▸ EXERCISE BRIEF: I would like each line of the data that holds the word "Reported" copied out.

▸ GIVEN RECORDS:
_____
-- ==== Sys2Proof/Syntax.lean ====
section
/-! DEFINITION. The commands: one constructor of `Instr` for each row of spec/opcode_table.json, with the fields that the
request catalogue (spec/10, section 10.8) or the rule of the event gives it. -/

namespace Sys2Proof

/-- The three station ports (spec/00, section 2): plant, trade and grid. -/
inductive Port where
  | pp | tp | gp
deriving DecidableEq, Repr

/-- The seven trains, in the order C1 to C4, E1 to E3 in which every rule takes them (R85). -/
inductive Train where
  | c1 | c2 | c3 | c4 | e1 | e2 | e3
deriving DecidableEq, Repr

/-- The three tiers of the heat store (spec/00, section 1). -/
inductive Tier where
  | t1 | t2 | t3
deriving DecidableEq, Repr

/-- One value for each train. -/
structure PerTrain (α : Type) where
  c1 : α
  c2 : α
  c3 : α
  c4 : α
  e1 : α
  e2 : α
  e3 : α
deriving DecidableEq, Repr

/-- One value for each tier. -/
structure PerTier (α : Type) where
  t1 : α
  t2 : α
  t3 : α
deriving DecidableEq, Repr

/-- What a METER carries for one train: status code, output in kW, mass totaliser in kg (spec/10, section 10.9). -/
structure TrainReading where
  status : Byte
  output : Word
  mass : Word
deriving DecidableEq, Repr

/-- What a METER carries for one tier: heat-in and heat-out totalisers in MJ. -/
structure TierReading where
  heatIn : Word
  heatOut : Word
deriving DecidableEq, Repr

/-- The fields of a METER request (spec/10, section 10.9). -/
structure MeterReport where
  trains : PerTrain TrainReading
  pressure : Half
  tiers : PerTier TierReading
deriving DecidableEq, Repr

/-- The fields of a SUBMIT request as they stand in its frame (spec/10, section 10.9): nothing is tested yet. -/
structure BlockFields where
  reference : Half
  first : Word
  length : Byte
  direction : Byte
  power : Word
  reserveUp : Word
  reserveDown : Word
deriving DecidableEq, Repr

/-- What a line brings, one after another: a port's receive line any of these (R175), its transmit line breaks and bytes (R174). -/
inductive LineEvent where
  /-- A break: the line held low for at least 12 bit times (R174). -/
  | brk
  /-- A byte with good parity and a stop bit. -/
  | byte (b : Byte)
  | parityError
  /-- A byte with no stop bit where the line is not in a break. -/
  | noStopBit
  /-- More than 2 ms since the end of the last byte. -/
  | gap
deriving DecidableEq, Repr

/-- The commands. A request is one frame completed on its port; every other row is an event of the part. The level of a
trip input is `true` when high. -/
inductive Instr where
  /-- The supply has risen (R167); `lines` are the trip-input levels sampled then (R87). -/
  | powerOnReset (lines : PerTrain Bool)
  /-- RSTN returns high after a low of `lowMicros` microseconds (R187). -/
  | pinReset (lowMicros : Nat) (lines : PerTrain Bool)
  /-- The receive line brings `line`, in which frames are discarded: damaged (R175, R176), or complete while a response is owed
  (R177). -/
  | frameDiscard (p : Port) (line : List LineEvent)
  /-- A good frame whose kind is not in the port's catalogue (R177 step 2). -/
  | unknownKind (p : Port) (kind : Byte)
  /-- The last byte of the owed response has been sent (R179). -/
  | responseSent (p : Port)
  | status (p : Port)
  | causes (p : Port)
  | enables (p : Port) (mask : Byte)
  | clearLink (p : Port)
  | meter (report : MeterReport)
  | anchor (pressure : Half) (heat : PerTier Word)
  /-- DECLARE with any declaration code but 2 (OFFLINE): code 1 is AVAILABLE, any other is refused (R92, R178). -/
  | declareAvailable (train : Byte) (declaration : Byte) (starts : Byte)
  /-- DECLARE with declaration code 2; its start count is ignored (section 10.8). -/
  | declareOffline (train : Byte)
  | release (train : Byte)
  | trainRead (train : Byte)
  | profileRead (field : Byte) (image : Byte)
  | profileWrite (field : Byte) (value : Word)
  | profileStore
  | profileStoreCompletion
  | profileLoad
  | profileCheck
  | profileCheckCompletion
  /-- A fault of the volatile memory leaves `value` in working field `field` (R157). -/
  | profileMemoryFault (field : Byte) (value : Word)
  | enterService
  | enterMaintenance
  | clockSet (interval : Word) (millis : Word)
  | clockTrim (correction : Half)
  | submit (b : BlockFields)
  | withdraw (reference : Half)
  | abandon
  | checkMode (code : Byte)
  | bookRead (ordinal : Byte)
  | position
  | recordRead (interval : Word)
  | activate (requested : Word)
  | poll
  | dispatchTick
  | lossTick
  | staleOnset
  | intervalBoundary
  | minDownExpiry (t : Train)
  | minRunExpiry (t : Train)
  | startTimerExpiry (t : Train)
  | stopTimerExpiry (t : Train)
  | cooldownExpiry (t : Train)
  | startHistoryPrune (t : Train)
  | permitHoldExpiry
  | dwellExpiry
  | gridLinkLoss
  | activationHoldExpiry
  | backgroundCheck
  | tripFallingEdge (t : Train)
  | tripRisingEdge (t : Train)
  | checkCompletion
  | reviewCompletion
  /-- A good frame of a catalogue kind whose length is not the catalogue's (R177 step 3). -/
  | badLength (p : Port) (kind : Byte) (length : Byte)
deriving DecidableEq, Repr

end Sys2Proof
end

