/-- What a rule would read while no check has passed since the reset. No rule reads it: every rule that needs a setting
tests first that settings are loaded, or acts on a train that only a passing check can have installed. -/
def Settings.zero : Settings where
  intervalLength := 0
  gateClosure := 0
  reserveDuration := 0
  massMargin := 0
  table := []
  rateCharge := 0
  rateDischarge := 0
  leakage := 0
  driftTolerance := 0
  driftLimit := 0
  airCharge := 0
  airDischarge := 0
  tiers := ⟨.zero, .zero, .zero⟩
  trains := ⟨.zero, .zero, .zero, .zero, .zero, .zero, .zero⟩
  rampUp := 0
  rampDown := 0
  dwell := 0
  compressorOrder := []
  turbineOrder := []
  staleLimit := 0
  permitHold := 0
  linkTimeout := 0
  activationHold := 0
  portErrorLimit := 0
  massFloor := 0
  massCeil := 0
  dischargeCap := 0
  chargeCap := 0

/-! ### The blocks -/

/-- Inventory Unit (R1). -/
structure Inventory where
  /-- Cavern air mass M, kg. -/
  mass : Nat
  /-- Tier heat H_k, MJ. -/
  heat : PerTier Nat
  status : InventoryStatus
  metering : Metering
  drift : Nat
  epoch : BitVec 32
  massBase : PerTrain (Option Word)
  heatInBase : PerTier (Option Word)
  heatOutBase : PerTier (Option Word)
  /-- Device-second count of the last METER taken. -/
  lastMeter : Nat
deriving DecidableEq, Repr

/-- The interval clock while SET (R39). -/
structure Clock where
  interval : Nat
  millis : Nat
deriving DecidableEq, Repr

/-- Time Base (R38, R39). -/
structure TimeBase where
  /-- Device-second count. -/
  count : BitVec 48
  /-- Milliseconds of the present device second that have passed: the count increases at the end of each second, and the interval
  clock is driven from the same time base (R38, R39). 1,000 is a second that has ended and whose count is still to increase. -/
  phase : Nat
  /-- The MODEL's own: the count has just increased and the Dispatch Unit's part of that tick is still to be taken. The
  other parts of the tick may come before it (R38, R116; log entry 2). -/
  tickOpen : Bool
  /-- The device second of the next loss tick, a multiple of 60 (R16, R38). -/
  nextLoss : Nat
  /-- `none` is UNSET. -/
  clock : Option Clock
deriving DecidableEq, Repr

/-- The first seven fields of a block record (R46): what the trading system sold. -/
structure Terms where
  reference : Nat
  first : Nat
  length : Nat
  direction : Direction
  power : Nat
  reserveUp : Nat
  reserveDown : Nat
deriving DecidableEq, Repr

/-- A block of the book: its terms and its AT_RISK mark. ACTIVE is derived (R50). -/
structure Block where
  terms : Terms
  atRisk : Bool
deriving DecidableEq, Repr

/-- Schedule Book (R48, R49). -/
structure Book where
  blocks : List Block
  revision : BitVec 16
deriving DecidableEq, Repr

/-- A projection job's snapshot (R67), with the settings its walk uses (R29). -/
structure Snapshot where
  mass : Nat
  heat : PerTier Nat
  status : InventoryStatus
  margin : Nat
  epoch : BitVec 32
  generation : BitVec 32
  trains : PerTrain TrainState
  clock : Clock
  book : List Terms
  settings : Settings
deriving DecidableEq, Repr

/-- The running job (R64, R66). -/
inductive Job where
  | review (snap : Snapshot)
  | check (candidate : Terms) (snap : Snapshot)
deriving DecidableEq, Repr

/-- Projection Engine (R64). -/
structure Engine where
  running : Option Job
  waiting : Option Terms
  pendingReview : Bool
  checkMode : CheckMode
  defaultApplied : Bool
deriving DecidableEq, Repr

/-- A timer of a train: its expiry time while it runs, and its expiry flag (R85, R89). -/
structure Timer where
  expiry : Option Nat
  expired : Bool
deriving DecidableEq, Repr

/-- Stopped, flag clear. -/
def Timer.stopped : Timer where
  expiry := none
  expired := false

/-- Train record (R85). -/
structure TrainRecord where
  state : TrainState
  reason : Option TripReason
  minDown : Timer
  minRun : Timer
  start : Timer
  stop : Timer
  cooldown : Timer
  releaseTaken : Bool
  /-- Start history: device-second stamps, oldest first. -/
  history : List Nat
  reported : Option Reported
  output : Nat
  /-- Trip input level as last sampled. -/
  lineHigh : Bool
  sensitivity : Sensitivity
deriving DecidableEq, Repr

/-- Train Controller (R85). -/
structure TrainController where
  records : PerTrain TrainRecord
  generation : BitVec 32
  /-- Permit hold: its expiry time while it runs (R109). -/
  permitHold : Option Nat
deriving DecidableEq, Repr
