-- ==== Sys2Proof/Machine/TimeOps.lean ====
section
/-! DEFINITION. Device time (spec/03, R38, R39): the events that fall due at dispatch ticks, the end of the present instant, the tick, the
passing of milliseconds, and the interval boundary. Log entry 2. -/

namespace Sys2Proof.Machine

/-- The events that fall due at a dispatch tick beside the Dispatch Unit's part: the loss tick (R16), the stale test (R17), the train
timers and start histories (R89, R91), the permit hold (R109), the dwell (R122), the grid link timer and the activation hold (R142,
R143), the background timer (R170). -/
inductive Event where
  | loss
  | stale
  | minDown (t : Train)
  | minRun (t : Train)
  | start (t : Train)
  | stop (t : Train)
  | cooldown (t : Train)
  | prune (t : Train)
  | permitHold
  | dwell
  | linkLoss
  | activationHold
  | background
deriving DecidableEq, Repr

/-- Every event, in the order in which those still due at an instant are taken before time passes (log entry 2). -/
def Event.all : List Event :=
  [.loss, .stale] ++
  (Train.all.flatMap fun t => [.minDown t, .minRun t, .start t, .stop t, .cooldown t, .prune t]) ++
  [.permitHold, .dwell, .linkLoss, .activationHold, .background]

/-- The count of the dispatch tick at which an event falls due; none while its timer is stopped. -/
def State.dueAt (s : State) : Event → Option Nat
  | .loss => some s.tb.nextLoss
  | .stale => s.staleDue
  | .minDown t => (s.train t).minDown.expiry
  | .minRun t => (s.train t).minRun.expiry
  | .start t => (s.train t).start.expiry
  | .stop t => (s.train t).stop.expiry
  | .cooldown t => (s.train t).cooldown.expiry
  | .prune t => (s.train t).history.head?.map (· + startHistoryAge)
  | .permitHold => s.trc.permitHold
  | .dwell => s.du.dwell
  | .linkLoss => s.rsv.linkTimer
  | .activationHold => s.rsv.holdTimer
  | .background => s.prof.background

/-- The effect of an event. -/
def State.fire (s : State) : Event → State
  | .loss => s.takeLosses
  | .stale => s.becomeStale
  | .minDown t => s.minDownRanOut t
  | .minRun t => s.minRunRanOut t
  | .start t => s.startRanOut t
  | .stop t => s.stopRanOut t
  | .cooldown t => s.cooldownRanOut t
  | .prune t => s.pruneHistory t
  | .permitHold => s.permitHoldRanOut
  | .dwell => s.endDwell
  | .linkLoss => s.loseLink
  | .activationHold => s.endActivationHold
  | .background => s.takeBackground

/-- The count has reached the tick at which an event falls due. -/
def State.isDue (s : State) (e : Event) : Bool :=
  match s.dueAt e with
  | none => false
  | some due => decide (due ≤ s.now)

/-- An event is taken if it is due. -/
def State.takeDue (s : State) (e : Event) : State := if s.isDue e then s.fire e else s

/-- Milliseconds in a device second. -/
def secondMillis : Nat := 1000

/-- The present instant is completed before time passes: a tick that an event has opened gets its other parts, and every event still due
is taken, so that no timer and no loss tick is passed (R38, R89). -/
def State.finishInstant (s : State) : State :=
  Event.all.foldl State.takeDue (if s.tb.tickOpen then (s.withTb { s.tb with tickOpen := false }).tickParts else s)

/-- `n` milliseconds of the present second pass, for the count and for the interval clock alike (R38, R39). -/
def State.passTime (s : State) (n : Nat) : State := (s.withTb { s.tb with phase := s.tb.phase + n }).runClock n

/-- The present second ends and the count increases by 1: the instant of a dispatch tick, after the boundary that may fall at the same
instant (R38, R39). `tickOpen` says whether the Dispatch Unit's part of the tick is still to be taken. -/
def State.nextTick (s : State) (tickOpen : Bool) : State :=
  let s := s.finishInstant
  let s := s.passTime (secondMillis - s.tb.phase)
  s.withTb { s.tb with count := s.tb.count + 1, phase := 0, tickOpen := tickOpen }

/-- The same instant, before the boundary that may fall at it (R39, R152). -/
def State.endSecond (s : State) : State :=
  let s := s.finishInstant
  let s := s.runClockUpTo (secondMillis - s.tb.phase)
  s.withTb { s.tb with count := s.tb.count + 1, phase := 0, tickOpen := false }

/-- The instant at which the Dispatch Unit takes its part: of the tick that an event has opened, or of the next one (R38, R116). -/
def State.tickInstant (s : State) : State :=
  if s.tb.tickOpen then s.withTb { s.tb with tickOpen := false } else s.endSecond

/-- A dispatch tick (R38, R116, R150). A boundary at its very instant is taken after it; INTERVAL_BOUNDARY takes it before (R152). -/
def State.takeTick (s : State) : State := s.tickInstant.tickParts.takeReached

/-- The state in which an event is taken: as it stands where the event is due; otherwise the opening of the next tick, where the event
falls due there and the present tick is complete. The parts of a tick are taken in either order (R38, R116). -/
def State.eventInstant (s : State) (e : Event) : Option State :=
  if s.isDue e then some s
  else if !s.tb.tickOpen && (s.nextTick true).isDue e then some (s.nextTick true)
  else none

/-- An event at its dispatch tick; an event that does not fall due gives none, and nothing changes (R89; log entry 3). -/
def State.atEvent (s : State) (e : Event) : State :=
  match s.eventInstant e with
  | none => s
  | some u => u.fire e

/-- The interval boundary, where the milliseconds reach L × 60,000 before the present second is over (R39). -/
def State.reachBoundary (s : State) : State :=
  let u := s.finishInstant
  match u.tb.clock with
  | none => s
  | some c =>
    let rest := u.intervalMillis - c.millis
    if u.tb.phase + rest ≤ secondMillis then u.passTime rest else s

/-- The frame at the front of an output queue, if it is a notice, has been sent (R179). -/
def dropSentNotice : List Frame → List Frame
  | f :: rest => if f.kind = noticeKind then rest else f :: rest
  | [] => []

/-- A notice at the front of the trade port's output queue is sent (R179; log entry 24). -/
def State.sendNotice (s : State) : State :=
  s.setPort .tp { s.port .tp with output := dropSentNotice (s.port .tp).output }

/-- A millisecond of device time in which no command arrives; the one that ends a second brings the dispatch tick (R38, R39). -/
def State.passMillisecond (s : State) : State :=
  let s := s.sendNotice
  if s.tb.phase + 1 < secondMillis then s.finishInstant.passTime 1 else s.takeTick

end Sys2Proof.Machine
end

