-- ==== Sys2Proof/Machine/Trains.lean ====
section
/-! DEFINITION. The meanings of the Train Controller's requests and events (spec/05). -/

namespace Sys2Proof.Machine

/-- DECLARE AVAILABLE taken: the history is seeded, the train enters STOPPED with min-down loaded (R92). -/
def State.declare (s : State) (t : Train) (starts : Nat) : State :=
  let c := s.trainCfg t
  (s.setTrain t
    { (s.train t).leave with
      state := .stopped
      history := List.replicate (min starts c.startsPerDay) s.now
      minDown := .load c.minDown s.now }).changeAvailability

/-- DECLARE_AVAILABLE: BAD_FIELD for no train and for a declaration code that is neither 1 nor 2 (R178), TRAIN_ACTIVE unless the
train is OFFLINE (R92). Code 2 is the row DECLARE_OFFLINE's, and names no event here. -/
def execDeclareAvailable (train declaration starts : Byte) (s : State) : Host.Outcome State Fault Refusal :=
  .next
    (if (Instr.declareAvailable train declaration starts).wellFormed then
      s.takeFrame .pp fun s =>
        match Train.ofNumber train with
        | none => s.respond .pp 0x12#8 .badField []
        | some t =>
          if declaration ≠ 1#8 then s.respond .pp 0x12#8 .badField []
          else if (s.train t).state = .offline then
            let s := s.declare t starts.toNat
            s.respond .pp 0x12#8 .ok (u8 (s.train t).state.code ++ u8 (s.train t).history.length)
          else s.respond .pp 0x12#8 .trainActive []
    else s)

/-- DECLARE_OFFLINE: taken when the train is STOPPED; the start history is kept (R93). -/
def execDeclareOffline (train : Byte) (s : State) : Host.Outcome State Fault Refusal :=
  .next (s.takeFrame .pp fun s =>
    match Train.ofNumber train with
    | none => s.respond .pp 0x12#8 .badField []
    | some t =>
      if (s.train t).state = .stopped then
        let s := (s.setTrain t { (s.train t).leave with state := .offline }).changeAvailability
        s.respond .pp 0x12#8 .ok (u8 TrainState.offline.code)
      else s.respond .pp 0x12#8 .trainActive [])

/-- RELEASE: release-taken is set and the conditions are tested at once (R106, R107). -/
def execRelease (train : Byte) (s : State) : Host.Outcome State Fault Refusal :=
  .next (s.takeFrame .pp fun s =>
    match Train.ofNumber train with
    | none => s.respond .pp 0x13#8 .badField []
    | some t =>
      if (s.train t).state = .locked then
        let s := (s.setTrain t { s.train t with releaseTaken := true }).tryRelease t
        s.respond .pp 0x13#8 .ok (u8 (s.train t).state.code)
      else s.respond .pp 0x13#8 .notLocked [])

/-- The fields of a TRAIN READ response, in the order of R112. -/
def State.trainFields (s : State) (t : Train) : List Byte :=
  let r := s.train t
  u8 t.kind.code ++ u8 r.state.code ++ orZero 1 (r.reason.map TripReason.code) ++
  r.minDown.bytes s.now ++ r.minRun.bytes s.now ++ r.start.bytes s.now ++ r.stop.bytes s.now ++
  r.cooldown.bytes s.now ++ yesNo r.releaseTaken ++ u8 r.history.length ++ orAbsent 6 r.history.head? ++
  u8 (s.trainCfg t).startsPerDay ++ orZero 1 (r.reported.map Reported.code) ++ u32 r.output ++ yesNo r.lineHigh ++
  u8 r.sensitivity.code ++ yesNo (s.permit t) ++ u32 s.trc.generation.toNat ++ holdBytes s.now s.trc.permitHold

/-- TRAIN_READ (R112). -/
def execTrainRead (train : Byte) (s : State) : Host.Outcome State Fault Refusal :=
  .next (s.takeFrame .pp fun s =>
    match Train.ofNumber train with
    | none => s.respond .pp 0x14#8 .badField []
    | some t => s.respond .pp 0x14#8 .ok (s.trainFields t))

/-- MIN_DOWN_EXPIRY: the flag is set and the timer stops (R89). -/
def execMinDownExpiry (t : Train) (s : State) : Host.Outcome State Fault Refusal := .next (s.atEvent (.minDown t))

/-- MIN_RUN_EXPIRY: the flag is set and the timer stops (R89). -/
def execMinRunExpiry (t : Train) (s : State) : Host.Outcome State Fault Refusal := .next (s.atEvent (.minRun t))

/-- START_TIMER_EXPIRY: a STARTING train is tripped with reason START_TIMEOUT (R90). -/
def execStartTimerExpiry (t : Train) (s : State) : Host.Outcome State Fault Refusal := .next (s.atEvent (.start t))

/-- STOP_TIMER_EXPIRY: a STOPPING train is tripped with reason STOP_TIMEOUT (R90). -/
def execStopTimerExpiry (t : Train) (s : State) : Host.Outcome State Fault Refusal := .next (s.atEvent (.stop t))

/-- COOLDOWN_EXPIRY: the flag is set, RELEASE_READY is raised and release is tested (R89, R105, R107). -/
def execCooldownExpiry (t : Train) (s : State) : Host.Outcome State Fault Refusal := .next (s.atEvent (.cooldown t))

/-- START_HISTORY_PRUNE: entries whose age has reached 86,400 s leave the front of the list (R91). -/
def execStartHistoryPrune (t : Train) (s : State) : Host.Outcome State Fault Refusal := .next (s.atEvent (.prune t))

/-- PERMIT_HOLD_EXPIRY: the hold ends and every active train is tripped with reason LINK (R109). -/
def execPermitHoldExpiry (s : State) : Host.Outcome State Fault Refusal := .next (s.atEvent .permitHold)

/-- TRIP_FALLING_EDGE: the sampled level passes from high to low (R100, R101). -/
def execTripFallingEdge (t : Train) (s : State) : Host.Outcome State Fault Refusal :=
  .next (if (s.train t).lineHigh then s.fallingEdge t else s)

/-- TRIP_RISING_EDGE: the sampled level passes from low to high (R100, R103). -/
def execTripRisingEdge (t : Train) (s : State) : Host.Outcome State Fault Refusal :=
  .next (if (s.train t).lineHigh then s else s.risingEdge t)

end Sys2Proof.Machine
end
_____
▸ TASK RESPONSE:
  reported : Option Reported
  u8 (s.trainCfg t).startsPerDay ++ orZero 1 (r.reported.map Reported.code) ++ u32 r.output ++ yesNo r.lineHigh ++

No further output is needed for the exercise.